Tsui Hark (, , born 1 February 1951), born Tsui Man-kong, is a Hong Kong film director, producer and screenwriter. Tsui has directed several influential Hong Kong films such as Zu Warriors from the Magic Mountain (1983), the Once Upon a Time in China film series (1991–1997) and The Blade (1995). Tsui also has been a prolific writer and producer; his productions include A Better Tomorrow (1986), A Better Tomorrow II (1987), A Chinese Ghost Story (1987),  The Killer (1989), The Legend of the Swordsman (1992), The Wicked City (1992), Iron Monkey (1993) and Black Mask (1996). He is viewed as a major figure in the Golden Age of Hong Kong cinema and is regarded by critics as "one of the masters of Asian cinematography".

In the late 1990s, Tsui had a short-lived career in the United States, directing the Jean-Claude Van Damme–led films Double Team (1997) and Knock Off (1998). Both films were commercially unsuccessful and critically panned; Tsui himself was unsatisfied with his lack of creative control and returned to Hong Kong to continue his career, where he found commercial and critical success with blockbusters such as the Detective Dee film series, Flying Swords of Dragon Gate (2011), and The Taking of Tiger Mountain (2014).

Early life
Tsui was born and raised in Saigon, Vietnam, to a large Chinese (Hoa) family with sixteen siblings. Tsui showed an early interest in show business and films; when he was 10, he and some friends rented an 8 mm camera to film a magic show they put on at school. He also drew comic books, an interest that would influence his cinematic style. By the age of 13, he and his family immigrated to Hong Kong.

Tsui started his secondary education in Hong Kong in 1966. He proceeded to study film in Texas, first at Southern Methodist University and then at the University of Texas at Austin, graduating in 1975. He claims to have told his parents he wanted to follow in his father's footsteps as a pharmacist, and that it was here he changed his given name to Hark ("overcoming").

After graduation, Tsui moved to New York City, where he worked on From Spikes to Spindles (1976), a noted documentary film by Christine Choy on the history of the city's Chinatown. He also worked as an editor for a Chinese newspaper, developed a community theatre group and worked in a Chinese cable TV station. He returned to Hong Kong in 1977.

Career

New Wave period
Upon turning to feature filmmaking, Tsui was quickly typed as a member of the "New Wave" of young, iconoclastic directors. His debut film, The Butterfly Murders (1979), was a technically challenging blend of wuxia, murder mystery and science fiction / fantasy elements. His second film, We're Going to Eat You (1980), was a blend of cannibal horror, black comedy and martial arts.

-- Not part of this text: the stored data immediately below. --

-- ==== Sys2Proof/Tests/Slice0.lean ====
section
/-! SUPPORT. Tests: ill-formed terms refused, words written out from spec 30 R91 to R93, one step per test with results
from spec/95_test_vectors.md, and a witness for the hypotheses of each obligation. -/

namespace Sys2Proof.Tests

open Sys2Proof Sys2Proof.Machine

set_option Elab.async false

/-! ### Ill-formed configurations (R10, R32, R34, R40, R41, R204, R283) -/

def cT : Config := Config.testT

def withProfile (p : Profile) : Config := { cT with profile := p }

def withCmd (m : CmdBytes) : Config := { cT with cmd := m }

def withList (l : List Pin) : Config := { cT with lists := cT.lists ++ [l] }

def withBus (b : BusCfg) : Config := { cT with buses := cT.buses ++ [b] }

def serialT : ShiftCfg :=
  { clk := ⟨1, 0⟩, dat := ⟨1, 1⟩, cs := ⟨1, 2⟩, din := ⟨1, 3⟩, bits := 8, seed := 0x00FF, delay := 1,
    readMsbFirst := true }

def fontT : Font := { width := 1, height := 8, first := 0x41, count := 2, blob := [0x80, 0x55] }

theorem test_wf_T : cT.wellFormed = true := by decide +kernel

theorem test_illformed_ports :
    ([{ cT with ports := [] },
      { cT with ports := List.replicate 255 ⟨true, 0, 0, 7⟩ },
      { cT with ports := [⟨true, 0x40020000, 0, 16⟩, ⟨true, 0x40020400, 1, 7⟩] },
      { cT with ports := [⟨true, 0x40020000, 0, 7⟩, ⟨true, 0x40020000, 1, 7⟩] },
      { cT with ports := [⟨true, 0x40020000, 0, 7⟩, ⟨true, 0x40020400, 0, 7⟩] }] : List Config).map Config.portsOk =
      List.replicate 5 false := by decide +kernel

/-- Codes that are not distinct, codes and an AF_MAX that do not fit their field; a code of a field of 4 bits. -/
theorem test_illformed_codes :
    ([{ cT with modeOutput := 0 }, { cT with pullDown := 0 }, { cT with modeOutput := 4 }, { cT with pullDown := 4 },
      { cT with dtypePushPull := 4 }, { cT with widths := { Widths.default with af := .two } }] :
      List Config).map Config.wellFormed = List.replicate 6 false ∧
    ({ cT with modeOutput := 4, widths := { Widths.default with mode := .four } } : Config).wellFormed = true := by
  decide +kernel

theorem test_illformed_lists :
    ([withList [], withList (List.replicate 17 Pin.null), withList [⟨2, 0⟩], withList [⟨0, 1⟩, Pin.null, ⟨0, 1⟩],
      { cT with ports := [⟨true, 0x40020000, 0, 7⟩, ⟨false, 0x40020400, 1, 7⟩] }]).map Config.wellFormed =
      List.replicate 5 false := by decide +kernel

theorem test_illformed_buses :
    ([withBus (.direct 2 ⟨1, 0, 0, 0, 0⟩), withBus (.direct 4 ⟨1, 0, 0, 0, 0⟩), withBus (.direct 0 ⟨1, 0, 0, 0, 8⟩),
      withBus (.shift { serialT with clk := Pin.null }), withBus (.shift { serialT with dat := Pin.null }),
      withBus (.shift { serialT with din := ⟨2, 3⟩ }), withBus (.shift { serialT with bits := 7 }),
      withBus (.shift { serialT with seed := 0x0100 })]).map Config.wellFormed =
      List.replicate 8 false ∧ (withBus (.shift serialT)).wellFormed = true := by decide +kernel

theorem test_illformed_display :
    ([{ cT with disp := { cT.disp with bus := 3 } }, { cT with disp := { cT.disp with dc := ⟨5, 0⟩ } }] :
      List Config).map Config.wellFormed = [false, false] := by decide +kernel

theorem test_illformed_profile :
    ([withProfile { cT.profile with width := 0, extOffset := 132 },
      withProfile { cT.profile with width := 133, colOffset := 0, extOffset := 0 },
      withProfile { cT.profile with ramWidth := 256, extOffset := 128 },
      withProfile { cT.profile with height := 0, pages := 0 },
      withProfile { cT.profile with pages := 7 },
      withProfile { cT.profile with height := 129, pages := 17 },
      withProfile { cT.profile with colOffset := 5 },
      withProfile { cT.profile with extOffset := 3 }]).map Config.wellFormed = List.replicate 8 false := by
  decide +kernel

Tsui's third film, Dangerous Encounters of the First Kind (1980), was a nihilistic thriller about delinquent youths on a bombing spree. Heavily censored by the British colonial government, it was released in 1981 in a drastically altered version titled Dangerous Encounter – 1st Kind (or alternatively, Don't Play with Fire). It was not a financial success. However, it helped make Tsui a darling of film critics who had coined the New Wave label, and who were hopeful for a more aesthetically daring cinema more engaged with the realities of contemporary Hong Kong.

Cinema City
In 1981, Tsui joined Cinema City & Films Co., a production company founded by comedians Raymond Wong, Karl Maka and Dean Shek. Cinema City & Films Co. was instrumental in codifying the slick Hong Kong blockbuster films of the 1980s. Tsui played his part in the process with pictures like the crime farce All the Wrong Clues (1981), his first hit, and Aces Go Places 3 (1984), part of the studio's long-running spy spoof series.

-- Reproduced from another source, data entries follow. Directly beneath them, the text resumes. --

/-- Latches the counts of one subsystem at an interval's end, R38 to R41. -/
def State.latchPace (s : State) (ss : Nat) (ops probes : List Nat) : State :=
  let ctl := s.reg (.paceCtl ss)
  let lim := 0xFFFFFFFF
  let units := Nat.min 16 (s.reg (.paceUnits ss)).toNat
  let ovr := (ops.take units).any (fun x => decide (x > lim)) || (probes.take units).any (fun x => decide (x > lim))
  let s := (List.range units).foldl (fun s k =>
    let s := if bit ctl 0 then s.setReg (.paceOps ss k) (BitVec.ofNat 64 (Nat.min ((ops[k]?).getD 0) lim)) else s
    if bit ctl 1 then s.setReg (.paceProbe ss k) (BitVec.ofNat 64 (Nat.min ((probes[k]?).getD 0) lim)) else s) s
  let s := if ovr then s.modReg (.paceStat ss) fun v => setBit v 15 true else s
  s.countWrap (.paceStat ss) 0 15 1

/-- The relative pace of a core in Q2.14 from its probe count, R37. -/
def State.corePace (s : State) (p : Nat) : Nat :=
  (s.reg (.paceProbe 5 p)).toNat * 16384 / (2000 * Nat.max 1 (s.paceIv 5).counted)

/-- The lowest pace of the cores, R50; a RETIRED core runs nothing (R286) and has none. -/
def State.devicePace (s : State) : Nat :=
  let l := ((List.range 14).filter fun p => s.fldOf .tarRoles (2 * p) 2 != 2).map s.corePace
  l.foldl Nat.min 0xFFFF

/-- The probe pace now, in Q2.14: what Bivexa reads in the probes, also where CCX_PWR_PACE lags behind it (R42); 0 until an interval has
ended. -/
def State.probePace (s : State) : Nat := s.devicePace

/-- The cell that a measurement belongs to, R51: VMEAS within ±5 mV and Tj within ±2.5 °C. A voltage exactly 5 mV from two cells matches
both; the lower one is taken (DESIGN CHOICE, log entry 85). -/
def measuredCell (mv : Nat) (tj : Int) : Option (Nat × Nat) :=
  match (List.range 43).find? fun v => decide (cellMv v ≤ mv + 5 ∧ mv ≤ cellMv v + 5),
        (List.range 34).find? fun t => decide (2 * (cellTj t - tj).natAbs ≤ 5) with
  | some v, some t => some (v, t)
  | _, _ => none

/-- Accumulates probe statistics of the present cell and band, R54. -/
def State.addStat (s : State) (pace : Nat) : State :=
  let mv := (s.reg .ccxPwrVmeas).toNat
  match measuredCell mv s.pwr.tj with
  | none => s
  | some (v, t) =>
    let b := bandOf s.gov.busyPct
    let droop := s.vset - mv
    let same := fun (x : PaceStat) => x.v == v && x.t == t && x.band == b
    let l := if s.gov.stats.any same then
        updFirst same (fun (x : PaceStat) => { x with
          sum := x.sum + pace, vsum := x.vsum + mv, tsum := x.tsum + s.pwr.tj, n := x.n + 1, droop := Nat.max x.droop droop }) s.gov.stats
      else s.gov.stats ++ [{ v := v, t := t, band := b, sum := pace, vsum := mv, tsum := s.pwr.tj, n := 1, droop := droop }]
    { s with gov := { s.gov with stats := l } }

/-- The device pace after a TAR interval, R50, once a millisecond in confidential mode (R42); pace below what running work was
admitted on sets pace_low and raises EV_PACE_LOW (R52), again at every interval at which it stays below: the rules do not say that the event
marks the fall alone (DESIGN CHOICE, log entry 85). -/
def State.updatePace (s : State) : State :=
  let p := s.devicePace
  let s := s.addStat p
  let s := if bit (s.reg .ssiSecStat) 31 ∧ s.ns < s.gov.paceAt + 1000000 then s
    else ({ s with gov := { s.gov with paceAt := s.ns } }).setFldOf .ccxPwrPace 0 16 p
  if s.ccx.cmds.any fun c => c.state == .running && decide (p < c.paceUse) then (s.setFlag 4).raise 0x0A04 0 else s

/-- The entry after statistics are merged into what its cell holds, R54, R55: nothing where production test filled the cell; a
loaded entry gives way when the measurement differs from it by more than 3 %. The rules name no form of the merge: pace, VCORE and Tj are
means weighted by intervals, an interval's pace is the lowest TAR core pace, the droop is the deepest of both (DESIGN CHOICE, log
entry 85). -/
def mergeEntry (old : W64) (x : PaceStat) : W64 :=
  let n := Nat.max 1 x.n
  let mean := x.sum / n
  let new := fun (pace samples : Nat) => paceEntry pace (x.vsum / n) (x.tsum / (n : Int)) x.band 2 samples x.droop
  if entrySource old = 3 then
    if 100 * ((mean : Int) - (entryPace old : Int)).natAbs > 3 * entryPace old then new mean n else old
  else if entrySource old = 2 then
    let k := fld old 18 8
    let m := Nat.max 1 (k + n)
    paceEntry ((entryPace old * k + x.sum) / m) ((fld old 38 10 * k + x.vsum) / m) ((sgn 8 (fld old 30 8) * (k : Int) + x.tsum) / (m : Int)) x.band 2
      (k + n) (Nat.max (fld old 10 8) x.droop)
  else new mean n

/-- The merge of R54, and the copy of the production and field entries in the last 64 KiB of the load region, R51. -/
def State.mergePace (s : State) : State :=
  let s' := s.gov.stats.foldl (fun (s : State) x =>
    if prodCell x.v x.t x.band then s else s.setPaceCell x.v x.t x.band (mergeEntry (s.paceCell x.v x.t x.band) x)) s
  let s' := { s' with gov := { s'.gov with stats := [] } }
  let keep := fun (e : W64) => if entrySource e = 1 ∨ entrySource e = 2 then e else 0
  s'.wr 0x11FFFF0000 (s'.paceTable.flatMap fun e => leBytes 8 (keep e).toNat)

/-! Power commands, R48, R94, R95, R475, R487 -/

/-- POWER_SET_LIMIT. -/
def powerSetLimit (c : Cmd) (s : State) : State :=
  let w := c.p 0x20 2
  let ms := c.p 0x22 2
  s.firstFail c [(w < 60 || w > 260 || ms < 10 || ms > 1000, stBadParam)] fun s =>
    (({ s with gov := { s.gov with windowMs := ms } }).setReg .ccxPwrPpl (BitVec.ofNat 64 w)).done c

def execPowerSetLimit (dt id : Nat) (s : State) : Host.Outcome State Fault Refusal := runCmd dt id 0x0A01 powerSetLimit s

/-- POWER_SET_POLICY: under an AVSBus fault the ceiling takes effect when the governor resumes, R50. -/
def powerSetPolicy (c : Cmd) (s : State) : State :=
  let k := c.p 0x20 1
  let ms := c.p 0x24 4
  s.firstFail c [(k > 2 || ms < 10 || ms > 10000, stBadParam)] fun s =>
    let t := if s.gov.avsBad then s.gov.target else if k = 1 then 750 else Nat.min s.gov.target (ceilingMv k)
    ({ s with gov := { s.gov with ceiling := k, burstMs := ms, target := t } }).done c

def execPowerSetPolicy (dt id : Nat) (s : State) : Host.Outcome State Fault Refusal := runCmd dt id 0x0A02 powerSetPolicy s

/-- POWER_SET_MARGIN. -/
def powerSetMargin (c : Cmd) (s : State) : State :=
  let m := c.p 0x20 1
  s.firstFail c [(m > 50, stBadParam)] fun s => ({ s with gov := { s.gov with margin := m } }).done c

def execPowerSetMargin (dt id : Nat) (s : State) : Host.Outcome State Fault Refusal := runCmd dt id 0x0A03 powerSetMargin s

/-- Whether a push may start: Bus Master Enable is set, R91, and the function is not in D3hot, in which it sends nothing (R63). -/
def State.busMaster (s : State) : Bool := s.hp.linkUp && !s.hp.d3hot && bit s.hp.cfgCommand 2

In 1983, Tsui directed the wuxia fantasy film Zu Warriors from the Magic Mountain (1983) for the studio Golden Harvest. Tsui imported Hollywood technicians to help create special effects whose number and complexity were unprecedented in Chinese-language cinema.

Mogul
In 1984, Tsui formed the production company Film Workshop with Nansun Shi. He also developed a reputation as a hands-on and even intrusive producer of other directors' work, fuelled by public breaks with major filmmakers like John Woo and King Hu. His most longstanding and fruitful collaboration has probably been with Ching Siu-tung. As action choreographer and/or director on many Film Workshop productions, Ching made a major contribution to the well-known Tsui style.

Film Workshop releases became consistent box office hits in Hong Kong and around Asia, drawing audiences with their visual adventurousness, their broad commercial appeal, and hectic camerawork and pace. With Tsui having been called the 'Steven Spielberg of Asia', Film Workshop became the 'Amblin of Hong Kong'. He produced John Woo's A Better Tomorrow (1986), which launched a craze for Heroic bloodshed movies, and Ching Siu-tung's A Chinese Ghost Story (1987), which did the same for period ghost fantasies. Zu Warriors from the Magic Mountain and The Swordsman (1990) birthed the modern-day special effects industry in Hong Kong.

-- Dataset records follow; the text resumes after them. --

/-- The pending epoch that is due first, by its instant, R138. -/
def State.dueEpoch (s : State) : Option Epoch :=
  s.liveEpochs.foldl (fun (b : Option Epoch) e =>
    if !e.latched && s.reached 0 e.inst && b.all fun x => decide (e.inst < x.inst) then some e else b) none

/-- SNAPSHOT_EPOCH: the epoch instant is reached on TB0 and every bank copies its counters into its shadow, R159. -/
def snapshotEpoch (s : State) : State :=
  match s.dueEpoch with
  | none => s
  | some d =>
    let l := s.liveEpochs.map fun e => if e.cmd = d.cmd then { e with latched := true, shadow := s.shadows } else e
    { s with tnu := { s.tnu with epochs := l } }

def execSnapshotEpoch (dt : Nat) (s : State) : Host.Outcome State Fault Refusal := runEvent dt snapshotEpoch s

/-- Confidential mode, R465: bit 31 of SSI_SEC_STAT. -/
def State.confidential (s : State) : Bool := bit (s.reg .ssiSecStat) 31

/-- What bank i reports: in confidential mode only TB0 and CC0 report counters, those of CC0 coarsened, R162. -/
def bankCounters (conf : Bool) (i : Nat) (counters : List W64) : List W64 :=
  let l := counters.take 256
  if !conf then l
  else if i = 178 then l
  else if i = 286 then l.map fun v => BitVec.ofNat 64 (v.toNat - v.toNat % 1000000)
  else []

/-- The largest skew of a bank, R159: 1 µs at the voltage of NP, 2.1 µs below it (log entry 27). -/
def State.skewLimit (s : State) : Nat := if 750 ≤ (s.reg .ccxPwrVset).toNat then 1000 else 2100

/-- A snapshot record, R160, R162: each bank's shadow, with the counters that it alone knows behind it, and its skew. -/
def snapRecord (conf : Bool) (limit epoch : Nat) (e : Epoch) (banks : List BankReport) : Bytes × Nat :=
  let all := (List.range 300).map fun i =>
    let b := (banks[i]?).getD ⟨0, []⟩
    (i, Nat.min (b.ack - e.inst) limit, bankCounters conf i (e.shadow.getD i [] ++ b.counters))
  let worst := all.foldl (fun m b => Nat.max m b.2.1) 0
  let body := all.flatMap fun b =>
    leBytes 2 b.1 ++ leBytes 2 b.2.2.length ++ leBytes 4 b.2.1 ++ b.2.2.flatMap fun v => leBytes 8 v.toNat
  let total := 64 + body.length
  (leBytes 4 0x534E4150 ++ leBytes 4 epoch ++ leBytes 8 e.inst ++ leBytes 4 worst ++ leBytes 2 300 ++
    leBytes 2 ((if conf then 1 else 0) + (if e.late then 2 else 0)) ++ leBytes 4 total ++ leBytes 36 0 ++ body, worst)

/-- SNAPSHOT_RECORD_WRITE: Bivexa collects the shadows of the first latched epoch, and the command commits, R160. -/
def snapshotRecordWrite (banks : List BankReport) (s : State) : State :=
  match s.liveEpochs.find? fun e => e.latched with
  | none => s
  | some e =>
    match s.cmd? e.cmd with
    | none => s
    | some c =>
      let r := snapRecord s.confidential s.skewLimit s.tnu.nextEpoch e banks
      let id := s.tnu.nextEpoch
      let s := { s with tnu := { s.tnu with
        epochs := s.liveEpochs.filter fun x => x.cmd != e.cmd, nextEpoch := (id + 1) % 2 ^ 32 } }
      ((s.wr e.dst r.1).doneWith c (leBytes 4 id ++ leBytes 4 r.2 ++ leBytes 4 r.1.length)).settle

def execSnapshotRecordWrite (dt : Nat) (banks : List BankReport) (s : State) : Host.Outcome State Fault Refusal :=
  runEvent dt (snapshotRecordWrite banks) s

/-! Events of the time bases -/

/-- TIMEBASE_PLL_LOCK: the PLL first locks and every time base starts counting from 0, R131. -/
def timebasePllLock (s : State) : State :=
  if s.pwr.porstHigh && !s.pwr.pllLocked && s.pwr.refs.contains .timeref then
    ({ s with
        pwr := { s.pwr with pllLocked := true }
        tnu := { s.tnu with tbs := (List.range 8).foldl (fun m n => sset ({} : TimeBase) m n { sget ({} : TimeBase) m n with acc := 0 }) s.tnu.tbs } }
      ).setFldOf .tnuPllStat 0 2 1
  else s

def execTimebasePllLock (dt : Nat) (s : State) : Host.Outcome State Fault Refusal := runEvent dt timebasePllLock s

/-- Whether a writer may change a time base: not the host (R35), and only P0 while lock_p0 is set (R133). -/
def State.mayWriteTb (s : State) (who : Writer) (tb : Nat) : Bool :=
  match who with
  | .host => false
  | .bivexa => !(s.locked tb)
  | .p0 => true

/-- TB_INC_WRITE: a write outside ±500 ppm is ignored, R134. -/
def tbIncWrite (who : Writer) (tb : Nat) (v : W64) (s : State) : State :=
  if s.mayWriteTb who tb && incOk (v.toNat % 2 ^ 40) && tb < 8 then
    s.setReg (.tnuTbInc tb) (BitVec.ofNat 64 (v.toNat % 2 ^ 40))
  else s

def execTbIncWrite (dt : Nat) (who : Writer) (tb : Nat) (v : W64) (s : State) : Host.Outcome State Fault Refusal :=
  runEvent dt (tbIncWrite who tb v) s

/-- TB_STEP_WRITE: R135, R136. A step of P0 is forced within 100 µs of its unlock, which any step uses up. -/
def tbStepWrite (who : Writer) (tb : Nat) (v : W64) (s : State) : State :=
  if s.mayWriteTb who tb && tb < 8 then
    let t := s.tbase tb
    let open_ := match t.p0Open with | some at_ => decide (s.ns ≤ at_ + 100000) | none => false
    s.offerStep tb { off := v.toInt, forced := (who == .p0) && open_, who := who }
  else s

def execTbStepWrite (dt : Nat) (who : Writer) (tb : Nat) (v : W64) (s : State) : Host.Outcome State Fault Refusal :=
  runEvent dt (tbStepWrite who tb v) s

/-- TB_UNLOCK_WRITE: the two-write unlock of P0, R136. -/
def tbUnlockWrite (tb : Nat) (v : W32) (s : State) : State :=
  let t := s.tbase tb
  if v.toNat = 0xA55A then s.setTbase tb { t with p0Key := true, p0Open := none }
  else if v.toNat = 0x5AA5 ∧ t.p0Key then s.setTbase tb { t with p0Key := false, p0Open := some s.ns }
  else s.dropUnlock tb

def execTbUnlockWrite (dt tb : Nat) (v : W32) (s : State) : Host.Outcome State Fault Refusal :=
  runEvent dt (tbUnlockWrite tb v) s

/-- TB_UNLOCK_EXPIRY: an unlock that no step used in its time is gone, R136. -/
def tbUnlockExpiry (tb : Nat) (s : State) : State :=
  let t := s.tbase tb
  s.setTbase tb { t with
    unlock := match t.unlock with | some (p, a) => if s.ns ≤ a + 10000000 then some (p, a) else none | none => none
    p0Open := match t.p0Open with | some a => if s.ns ≤ a + 100000 then some a else none | none => none }

def execTbUnlockExpiry (dt tb : Nat) (s : State) : Host.Outcome State Fault Refusal := runEvent dt (tbUnlockExpiry tb) s

/-- TB_SEC_READ: a read of the seconds latches the nanoseconds, R133. -/
def tbSecRead (tb : Nat) (s : State) : State :=
  let n := s.tbNow tb
  if s.tbShort tb then (s.setReg (.tnuTbNs tb) (BitVec.ofNat 64 n)).emit (.words (leBytes 8 0))
  else (s.setReg (.tnuTbNs tb) (BitVec.ofNat 64 ((s.tbase tb).acc.toNat >>> 32 % 1000000000))).emit (.words (leBytes 8 (s.tbSec tb)))

def execTbSecRead (dt tb : Nat) (s : State) : Host.Outcome State Fault Refusal := runEvent dt (tbSecRead tb) s

/-- XSTAMP_WRITE: bit 0 takes a cross-stamp, R142. -/
def xstampWrite (v : W32) (s : State) : State := if bit v 0 then s.crossStamp else s

def execXstampWrite (dt : Nat) (v : W32) (s : State) : Host.Outcome State Fault Refusal := runEvent dt (xstampWrite v) s

/-- SHORT_TB_WRAP_READ: Bivexa reads a short time base and keeps its wrap count, R129. -/
def shortTbWrapRead (tb : Nat) (s : State) : State :=
  if s.tbShort tb then
    s.setTbase tb { s.tbase tb with wraps := s.tbWide tb / (2 ^ 32 : Nat), lastCount := s.tbNow tb }
  else s

def execShortTbWrapRead (dt tb : Nat) (s : State) : Host.Outcome State Fault Refusal := runEvent dt (shortTbWrapRead tb) s

/-- One capture channel sees an edge, R139. -/
def State.capture (s : State) (src : Nat) (rising : Bool) (k : Nat) : State :=
  let v := s.reg (.tnuCapCtl k)
  let e := fld v 0 2
  if fld v 8 8 = src ∧ (e = 3 ∨ e = (if rising then 1 else 2)) then
    let late := s.tnu.capUnread.contains k
    let first := s.fldOf (.tnuCapStat k) 16 16 == 0
    let s := (s.setReg (.tnuCapVal k) (BitVec.ofNat 64 (s.tbNow (fld v 4 3)))).countWrap (.tnuCapStat k) 0 16 1
    let s := { s with tnu := { s.tnu with capEdges := sset [] s.tnu.capEdges k ((s.ns, s.now) :: sget [] s.tnu.capEdges k) } }
    if late then
      let s := s.countSat (.tnuCapStat k) 16 16
      if first then s.raise 0x020A 0 (evData [k]) else s
    else { s with tnu := { s.tnu with capUnread := s.tnu.capUnread ++ [k] } }
  else s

In fact, Tsui's "movie brat" nostalgia is one of the main ingredients in his work. He often resurrects and revises classic films and genres: the murder mystery in The Butterfly Murders (1979); the Shanghai musical comedy in Shanghai Blues (1985).  Peking Opera Blues (1986) plays with and pays tribute to the traditions of the Peking opera that his mother took him to see as a small boy and which had such a strong influence on Hong Kong action cinema. The Lovers (1994) adapts a retold, cross-dressing period romance, best known from Li Han-hsiang's 1963 opera film The Love Eterne. A Chinese Ghost Story remakes Li's supernatural romance The Enchanting Shadow (1959) as a special effects action movie.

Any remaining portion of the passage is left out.